- Died: 1270s
- Occupation: Official
- Known for: Service in the household of Edward I of England, Seneschal of Gascony
- Spouse: Joan

= Thomas d'Ippegrave =

English official

Thomas d'Ippegrave (Note: Also Thomas de Ippegrave, Thomas of Ippegrave or Thomas Ippegrave.) was an English official who had "a career fairly characteristic of the more capable clerks" in the household of the Lord Edward, future Edward I of England. He was a member of the Privy Council of Ireland in 1264, served as Constable of the Tower and Lord Mayor of London in 1268 and then served as Seneschal of Gascony from 1268 until 1269.

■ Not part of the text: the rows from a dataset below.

/-- An open session of the last partition with nothing left to send, and with a sendable frame that it covers; a commit that the tick of
this pulse brings; the oldest queued receipt; a
signed receipt with room in its ring and none. -/
theorem meets_ReceiptsFollowSessions :
    (∀ es ∈ [([] : List Sendable), [{ frame := 0, served := [(0x100000007, 0)] }]],
      let x : Session := { part := 15, id := 0x100000007 }
      let s := ({ up with sessions := [x], parts := [(15, { sendable := es })] }).wr64 dieK (pgPart 15) .pfCommitted 0
      let lo : Access := { die := dieK, page := pgSec, off := 0x220 + 0x40 * 15, val := x.id.setWidth 32 }
      let hi : Access := { die := dieK, page := pgSec, off := 0x224 + 0x40 * 15, val := (x.id >>> 32).setWidth 32 }
      s.sessions = [x] ∧ x.id ≠ 0 ∧ x.closing = none ∧ (s.part 15).closeQ = [] ∧ Lands s lo dieK pgSec .srClose 15 0 ∧
      Lands s hi dieK pgSec .srClose 15 1 ∧ Passes s lo dieK pgSec .srClose 0 ∧ Passes s hi dieK pgSec .srClose 1 ∧
      receiptsHeld s < 4096 ∧ commitDue s 15 = none ∧ coveredTo s 15 = 0 ∧ (s.part 15).sendable = es) ∧
    (let s := { up with parts := [(15, { started := true, inFlight := true, frame := 7, decision := some .commit })] }
     commitDue s 15 = some 7) ∧
    (let r : Receipt := { part := 15, body := [1] }
     let s := { up with signQ := [r] }
     s.gale = false ∧ r.part < 16 ∧ s.signQ = r :: [] ∧ (∀ q, (s.part q).closeQ = []) ∧ s.rf dieK pgSec .srShape 6 1 r.part = 0) ∧
    (∀ n ∈ [15, 16], let r : Receipt := { part := 0, body := [1], sig := some 1 }
     let s := { put hostPort dieK pgSec .srShape (word (4 + 2 ^ 6)) with signed := [r], parts := [(0, { srPi := n })] }
     s.gale = false ∧ s.signed = [r] ∧ (∀ q, (s.part q).closeQ = []) ∧ s.rf dieK pgSec .srShape 6 1 0 = 1 ∧
     portReady s (s.rf dieK pgSec .srShape 5 1 0) 0 = true ∧ (dword (s.part 0).srPi - 0).toNat = n ∧
     2 ^ s.rf dieK pgSec .srShape 0 5 0 = 16) := by
  have one : ∀ (m : Nat) (p : Part) (h : p.closeQ = []) (q : Nat), (SMap.get {} [(m, p)] q : Part).closeQ = [] := by
    intro m p h q
    rw [show (SMap.get {} [(m, p)] q : Part) = if m == q then p else {} by unfold SMap.get; by_cases c : m == q <;> simp [c]]
    split
    · exact h
    · rfl
  refine ⟨?_, by decide, ⟨by decide, by decide, rfl, fun q => rfl, by decide⟩, ?_⟩
  · refine List.forall_mem_cons.2 ⟨?_, List.forall_mem_singleton.2 ?_⟩ <;>
      exact ⟨rfl, by decide, rfl, rfl, lands_of (by decide), lands_of (by decide), passes_of (by decide), passes_of (by decide), by decide⟩
  · refine List.forall_mem_cons.2 ⟨?_, List.forall_mem_singleton.2 ?_⟩ <;> exact ⟨by decide, rfl, one 0 _ rfl, by decide⟩

/-! ### States that meet the hypotheses: management, start-up and reset -/

/-- The Ethernet port up, with a collector. -/
def ether : State := put (put (put bare dieK pgMgmt .mpCfg 3) dieK pgMgmt .mpStat 1) dieK pgMgmt .mpColl 1

/-- A port up with one event unsent, a second after the pulse began to count and one microsecond before; a link that comes up with events kept; a solicitation for another address. -/
theorem meets_EthernetPort :
    (let e : Event := { eseq := 4, typ := 2, fleet := true }
     let s := { ether.wr64 dieK pgClock .kcPulse 1000000 with mgmt := { ether.mgmt with ring := [e], sentTo := 4 } }
     let u := ether.wr64 dieK pgClock .kcPulse 999
     s.mgmt.buildAt + 1000 ≤ s.now.toNat ∧ s.mgmt.hbAt + s.rf dieK pgMgmt .mpCfg 1 6 * 1000000 = s.now.toNat ∧
     u.now.toNat < u.mgmt.buildAt + 1000 ∧ u.now.toNat < u.mgmt.hbAt + u.rf dieK pgMgmt .mpCfg 1 6 * 1000000 ∧
     etherUp s = true ∧ addrReg s .mpColl ≠ 0 ∧ unsentEvents s = [e] ∧ s.mgmt.galePend = false ∧ s.mgmt.marginDue = [] ∧
     linkLocal s ∈ ownAddrs s ∧ (0 : BitVec 128) ∉ ownAddrs s) ∧
    (let s := { put ether dieK pgMgmt .mpStat 0 with mgmt := { mctpRunning := true, ring := [{ eseq := 4 }, { eseq := 5 }] } }
     s.mgmt.mctpRunning = true ∧ s.rf dieK pgMgmt .mpCfg 0 1 = 1 ∧ s.rf dieK pgMgmt .mpStat 0 1 = 0 ∧ addrReg s .mpColl ≠ 0 ∧
     s.mgmt.ring.head? = some { eseq := 4 } ∧ s.mgmt.ring.getLast? = some { eseq := 5 }) := by decide +kernel

/-- The endpoint without an address, and with one, its ring's oldest event 4, and a margin record of the last die. -/
theorem meets_ManagementEndpoint :
    (bare.mgmt.mctpRunning = true ∧ bare.rf dieK pgMgmt .mpStat 2 7 = 0) ∧
    (let m : MarginRec := { die := 178, bytes := zeroBytes 32 }
     let s := { spdm {} with mgmt := { mctpRunning := true, ring := [{ eseq := 4 }], margins := [m] } }
     s.mgmt.mctpRunning = true ∧ s.rf dieK pgMgmt .mpStat 2 7 ≠ 0 ∧ s.mgmt.ring.head? = some { eseq := 4 } ∧ 178 < dieCount ∧ dieCount ≤ 179 ∧
     s.mgmt.margins.find? (fun m => m.die == 178 && !m.bytes.isEmpty) = some m ∧
     s.mgmt.margins.find? (fun m => m.die == 0 && !m.bytes.isEmpty) = none) := by decide

/-- Firmware that is accepted at the lowest issue number the fuses allow. -/
def firmware : FwImage := { magic := 0x46574E47, svn := 0, sigOk := true, digest := 0x1234 }

/-- Each pin that begins step 2 and each that does not; no image, an image accepted while coolant fails, and a failed self-test; a start-up
that waits for coolant, for 60 s and for none. -/
theorem meets_ResetsAndPins :
    (State.reset.pins.vaux = true ∧ State.reset.gale = false ∧ State.reset.pins.panelRstN = false ∧ State.reset.pins.pwrOk = false) ∧
    (let s := { State.reset with pins := { pwrOk := true } }
     let t := { State.reset with pins := { panelRstN := true } }
     s.pins.panelRstN = false ∧ s.pins.pwrOk = true ∧ t.pins.panelRstN = true ∧ t.pins.pwrOk = false) ∧
    (let i : BootIn := { fw0 := some firmware, coolingOk := false }
     i.selfTestOk = true ∧ imageFault State.reset firmware = 0 ∧ i.ids = [] ∧ i.coolingOk = false ∧
     outOfService State.reset (dieD 0) = false ∧ ({} : BootIn).fw0 = none ∧ ({} : BootIn).fw1 = none ∧
     ({ selfTestOk := false } : BootIn).selfTestOk = false) ∧
    (let s := { bare.wr64 dieK pgClock .kcPulse 60000000 with bootWait := some {} }
     s.released = true ∧ s.bootWait ≠ none ∧ s.waitAt + 60000000 = s.now.toNat ∧ bare.now.toNat < bare.waitAt + 60000000) ∧
    (State.reset.wf dieK pgTherm .ktGale 4 1 1).gale = true := by decide +kernel

/-- The panel in RECOVERY with two of three words received. -/
def recovers (n : Nat) : State := { put (put bare dieK 0 .khPanel 2) dieK 0 .khRcvCtl (word n) with rcvWords := [1, 2] }

/-- A length, a word expected and one too many, GO with an image rejected and accepted, ABORT; a warm restart with no partition, and a forced
one. -/
theorem meets_RestartAndRecovery :
    (let a : Access := { die := dieK, off := 0x110, val := (8388608 : BitVec 24).setWidth 32 }
     isHost .pf = true ∧ (recovers 128).panel = 2 ∧ 128 ≤ (8388608 : BitVec 24).toNat ∧ (8388608 : BitVec 24).toNat ≤ 8388608 ∧
     Lands (recovers 128) a dieK 0 .khRcvCtl 0 0 ∧ Passes (recovers 128) a dieK 0 .khRcvCtl 0) ∧
    (∀ n ∈ [3, 2], let a : Access := { die := dieK, off := 0x114, val := 7 }
     (recovers n).panel = 2 ∧ Lands (recovers n) a dieK 0 .khRcvData 0 0 ∧ Passes (recovers n) a dieK 0 .khRcvData 0 ∧
     ((recovers n).rcvWords.length < (recovers n).rf dieK 0 .khRcvCtl 0 24 ↔ n = 3)) ∧
    (∀ v ∈ [(0x01000000 : Word), 0x02000000], let a : Access := { die := dieK, off := 0x110, val := v }
     Lands (recovers 2) a dieK 0 .khRcvCtl 0 0 ∧ Passes (recovers 2) a dieK 0 .khRcvCtl 0 ∧
     (recovers 2).rcvWords.length = (recovers 2).rf dieK 0 .khRcvCtl 0 24 ∧ imageFault (recovers 2) firmware = 0 ∧
     imageFault (recovers 2) {} ≠ 0 ∧ outOfService (recovers 2) (dieD 0) = false) ∧
    (∀ s ∈ [bare, runs], let a : Access := { die := dieK, off := 0x104, val := pack 32 [(0, 1, 1), (1, 1, true.toNat), (2, 1, true.toNat)] }
     s.gale = false ∧ starting s = false ∧ Lands s a dieK 0 .khRestart 0 0 ∧ Passes s a dieK 0 .khRestart 0) ∧
    livePartitions bare = [] := by
  refine ⟨⟨rfl, by decide, by decide, by decide, lands_of (by decide), passes_of (by decide)⟩, ?_, ?_, ?_, by decide⟩
  · simp only [List.forall_mem_cons]
    exact ⟨⟨by decide, lands_of (by decide), passes_of (by decide), by decide⟩,
      ⟨by decide, lands_of (by decide), passes_of (by decide), by decide⟩, by simp⟩
  · simp only [List.forall_mem_cons]
    exact ⟨⟨lands_of (by decide), passes_of (by decide), by decide⟩, ⟨lands_of (by decide), passes_of (by decide), by decide⟩, by simp⟩
  · simp only [List.forall_mem_cons]
    exact ⟨⟨by decide, by decide, lands_of (by decide), passes_of (by decide)⟩,
      ⟨by decide, by decide, lands_of (by decide), passes_of (by decide)⟩, by simp⟩

/-- The state after reset, a step of which idles. -/
theorem meets_CanonicalMemoryKept : Canonical State.reset ∧ step State.reset = .next State.reset := ⟨⟨rfl, rfl⟩, rfl⟩


/-! ### The manual's worked examples -/

/-- The state a command answers. -/
def after (i : Instr) (s : State) : State :=
  match exec i s with
  | .next t => t
  | .fault _ => s
  | .refused _ => s

/-- FP32 to MXFP4 (03_number_formats.md, Worked conversions): the values 9.3, −2.6, 0.7, 1.25, 5.0, 0.25, −6.1, −11.5 and zeros give
the scale code 0x80, the codes 6, B, 1, 1, 4, 0, D, F and the plane bytes B6 11 04 FD, without a SAT event. -/
theorem test_convert_mxfp4 :
    let c := convBlock 7 (([0x4114cccd, 0xc0266666, 0x3f333333, 0x3fa00000, 0x40a00000, 0x3e800000, 0xc0c33333, 0xc1380000] : List Word) ++
      List.replicate 24 0)
    c.scale = 0x80 ∧ c.codes.take 8 = [0x6, 0xB, 0x1, 0x1, 0x4, 0x0, 0xD, 0xF] ∧ c.sat = 0 ∧
      (packCodes 7 c.codes).take 5 = [0xB6, 0x11, 0x04, 0xFD, 0x00] := by
  decide +kernel

/-- A GX4 block (03_number_formats.md, Worked conversions): with the side bytes 80 01 67 19 00 00 00 00 element 7 decodes to −5.5, the
others as in MXFP4, and nothing is counted. -/
theorem test_decode_gx4 :
    let b := decodeBlock 9 0xFD0411B6 0x19670180 32
    b.scale = 0x80 ∧ b.gx4 = 0 ∧ word32 ((b.elems.getD 7 .nan).mul (.fin false 2 0)) = 0xC1300000 ∧
      word32 ((b.elems.getD 6 .nan).mul (.fin false 2 0)) = 0xC0C00000 := by
  decide +kernel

Although he had professional training as a lawyer, Thomas began his governmental career as a minor clerk in the Lord Edward's household. He can be seen acting in connection with the Duchy of Gascony, which belonged to Edward, as early as 1255. He rose to the position of keeper of the wardrobe for Edward by 1259, perhaps originally working as the deputy of the previous keeper, Ralph de Donjon. As keeper of the wardrobe, he received and disbursed money on Edward's behalf.

In 1259 he was in Gascony in his capacity as a former lawyer to assist the king's lieutenant for Gascony, Simon de Montfort, 6th Earl of Leicester. He had by that time become a knight and was appointed by King Henry III along with another knight and a clerk to defend the Crown against the lawsuit brought by Renaud II de Pons and his wife, Marguerite de Turenne. This was the first case from Gascony that was appealed to the parlement of Paris. Thomas had returned to the Lord Edward's service by January 1260, and he visited France in Edward's entourage in November 1260.

Thomas was sent on a "special mission" to Ireland in 1264, during which he sat with the other members of the king's Secretum Consilium (privy council). The purpose of his mission was to take part in the inquest into allegations that the Archbishop of Dublin was interfering with pleas to the Crown. His stay in Ireland was short. By early 1265 he had returned to England. There he supervised the collection of a tallage (tax) on the Jews.

Thomas was appointed seneschal before 21 November 1268, when as seneschal he witnessed the signing of the marriage contract between Henry of Almain, the king's nephew, and Constance of Béarn, a leading Gascon heiress. He then issued a writ confirming the contract, formally releasing Constance from the patria potestas of her father, Viscount Gaston VII of Béarn, and recognising her seisin of the viscounties of Brulhois and Gabardan, which were to be her dowry at the time of her marriage. Part of the significance of this writ is that it shows that at the time the suzerainty of the Duke of Gascony over the Viscount of Béarn was not disputed and covered the whole of the viscountcy.

Thomas appears to have been one of only two of fourteen seneschals of Gascony that Edward himself appointed during the lifetime of his father, who appointed all the others. (Note: The other was Jean I de Grailly.) He was replaced as seneschal sometime between March and November 1269. Thomas was granted the position of serjeant of Eastgate in the city of Chester as well as the tolls in 1275. Thomas's widow Joan was granted the custody and tolls of the gate in 1278, which she then surrendered to the crown, in return for a pension.